It has been a long difficult road for me. I say me, because everyone around me always seemed to know their decision on something I have had such a difficult time with.
Everyone else seems sure of what is best, or what is right.
I felt alone for a long time, trying to figure out what was best for Micah.
Trying to deal with my fears and issues around such an invasive procedure, and trying to decide if implanting Micah takes anything away from his beautiful Deaf identity and culture.
Trying to deal with my fears and issues around such an invasive procedure, and trying to decide if implanting Micah takes anything away from his beautiful Deaf identity and culture.
I researched, met people, dug and dug and dug, and waited for an answer.
I was anti-implant for a long long while, and on the fence for a long while.
As you know I spoke to many families, and learned all I could about Deaf culture and implants.
At one point, I saw another family that we know at the hospital about to implant their little baby girl, and I had another complete panic attack in the hospital, silently, without anyone knowing, and as I walked away from them as they went in to activate their childs implant, I started to sweat, and freak out and tears poured down my face as if they were doing something to harm and change her.
I thought to myself,
one less Deaf mentor.
Then I realized something a few days later, when I saw her again and she was laughing and smiling
and doing great.
That only her parents know, what is best for their child
Only her parents know because they love her and their decision was guided by love.
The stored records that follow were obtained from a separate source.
/-- A small image of length 16384 signed with the key of slot 0: its sequence is 1, and it has no configuration entry. -/
def small : Cells :=
  let head := [0x4E, 0x4C, 0x50, 0x4C, 2, 0, 0x42, 0, 1, 0, 0, 0, 0, 0, 0, 0, 0, 0x40, 0, 0, 3, 0, 0, 0]
  let secOf (k off : Nat) := [k, 0, 0, 0, 0, 0, 0, 0, 0, off, 0, 0, 16] ++ List.replicate 19 0
  let bytesAt (a : Nat) (bs : List Nat) : Cells := bs.mapIdx fun i b => (a + i, b)
  bytesAt 0 head ++ bytesAt 0x2000 (secOf 1 0x30 ++ secOf 2 0x31 ++ secOf 3 0x32) ++ bytesAt 0x3000 (List.replicate 16 0)

def staged (n : Nat) : State :=
  let s := updating n
  { s with
    cox := { s.cox with staged := small }
    fuses := { s.fuses with slots := [facts.pubkeyDigest, 0, 0, 0], revoked := [false, false, false, false] } }

theorem witness_UpdateCommandsComplete_verifies :
    (staged 2).rd F.COX_UPD_STATE = 2 ∧ Image.check (staged 2).cox.staged 0 (staged 2).longestImage (staged 2).fuses facts = 0 ∧
      Image.sequence (staged 2).cox.staged 0 = (staged 2).activeSequence + 1 := by decide +kernel

theorem witness_UpdateCommandsComplete_applies :
    let s := staged 3
    let u := s.programStaged s.inactiveCopy
    s.rd F.COX_UPD_STATE = 3 ∧ s.cox.stagedOk = true ∧ Image.check u.boot.nor (u.copyBase s.inactiveCopy) u.longestImage u.fuses facts = 0 := by
  decide +kernel

theorem witness_SpdmCommandsComplete : up.ev.coxRuns = true ∧ 1 ≠ 0 ∧ 1 ≤ 1 ∧ 7 ≤ 7 ∧ 7 < 8 ∧ 8 ≠ 0xFF ∧ 7 < 0xFE ∧ 0xFE ≠ 0xFF := by
  decide +kernel

theorem witness_EventAndTestPortCommandsComplete :
    let w := up.ef F.COX_THERM_WARN
    let m (at_ now : Nat) : State := { up with
      cox := { up.cox with warned := some at_ }
      now := now }
    49 < 50 ∧ (up.ef F.COX_THERM_TRIP : Int) ≤ up.ef F.COX_THERM_TRIP ∧ up.ev.coxRuns = true ∧
      (∀ t ∈ [(w : Int) - 1], t < (up.ef F.COX_THERM_WARN : Int)) ∧
      ((m 5 60000000004).cox.warned = some 5 ∧ (m 5 60000000004).now < 5 + 60000000000) ∧
      (∃ t ∈ [(w : Int)], (up.ef F.COX_THERM_WARN : Int) ≤ t) ∧ up.cox.warned = none ∧
      (m 5 60000000005).cox.warned = some 5 ∧ 5 + 60000000000 ≤ (m 5 60000000005).now ∧ up.ev.hand = [] ∧
      ({ up with boot := { up.boot with rstLow := true } } : State).boot.rstLow = true ∧ up.boot.rstLow = false := by decide +kernel

theorem witness_EventAndTestPortCommandsComplete_hand : ((up.raise 4 0x0000).raise 4 0x0000).ev.hand ≠ [] := by decide +kernel

/-- Engine 95 is a spare; engine 0 is in service. -/
theorem witness_SpareAndLifeCommandsComplete :
    let u (n : Nat) : State := up.wr F.SPR_LIFE_USED n
    (up.spares.any fun e => decide (e < 96) && up.isSpare e) = true ∧ ((List.range 96).any fun e => up.inService e &&
        (up.engineFails e).cox.roll.isNone) = true ∧ up.cox.roll = none ∧
      (51 < 52 ∧ 13 < 14 ∧ up.phaseFaulty 51 = false) ∧ 255 < 256 ∧ up.fuses.hbmRepairs.length < 64 ∧
      up.hamperAt 0 = none ∧ (up.hamperAt (up.hamperStart 0)).isSome = true ∧
      (let t := 50
       (u 9000).rd F.SPR_LIFE_USED ≤ 9000 ∧
         9000 < min 10000 ((u 9000).rd F.SPR_LIFE_USED + ((u 9000).spr.lifeRest + 60000000000000 * 10000 * 50 * 10 ^ 12 / (life50 t * yearMs)) / 10 ^ 12)) ∧
      9000 < (u 9001).rd F.SPR_LIFE_USED ∧
      min 10000 ((u 0).rd F.SPR_LIFE_USED + ((u 0).spr.lifeRest + 0 * 10000 * 50 * 10 ^ 12 / (life50 50 * yearMs)) / 10 ^ 12) ≤ 9000 := by
  decide +kernel

/-! Single steps; the expected results are taken from the rules and tables of the spec by hand. -/

/-- R44: strap 6 selects 50 ms. -/
theorem test_cold_start_settle_of_strap_six :
    (after (exec (.coldStart ⟨6, true, false⟩ true 64 none) State.reset)).rd F.BOOT_STATUS_SETTLE_MS = 50 := by decide +kernel

/-- R9: an access that is not naturally aligned gets an error response, and changes nothing else. -/
theorem test_misaligned_write_is_refused :
    (after (exec (.registerWrite .cox 0x200002 4 9) up)).out = [.accessRefused .cox 0x200002] := by decide +kernel

/-- R10: a write where there is no register is ignored. -/
theorem test_write_at_a_hole_is_ignored : (after (exec (.registerWrite .cox 0xFFFFFC 4 9) up)).regs = up.regs := by decide +kernel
Whatever their decision was. Because they are her parents, and we have to trust our instincts when we make a decision for our child, it is always out of love.
So my feelings changed.
I know these people, they didn't implant her because they didn't want to learn her language, or culture, they are fluent signers.
They are deeply immersed in Deaf understanding, culture and language, and they didnt want to change her to make life easier on themselves, they just wanted to give her more.
More opportunities.
Not that Deaf people have less opportunity, anyone can do anything, but the set of opportunities for people that have access to sound can be a little different for hearing world and Deaf world.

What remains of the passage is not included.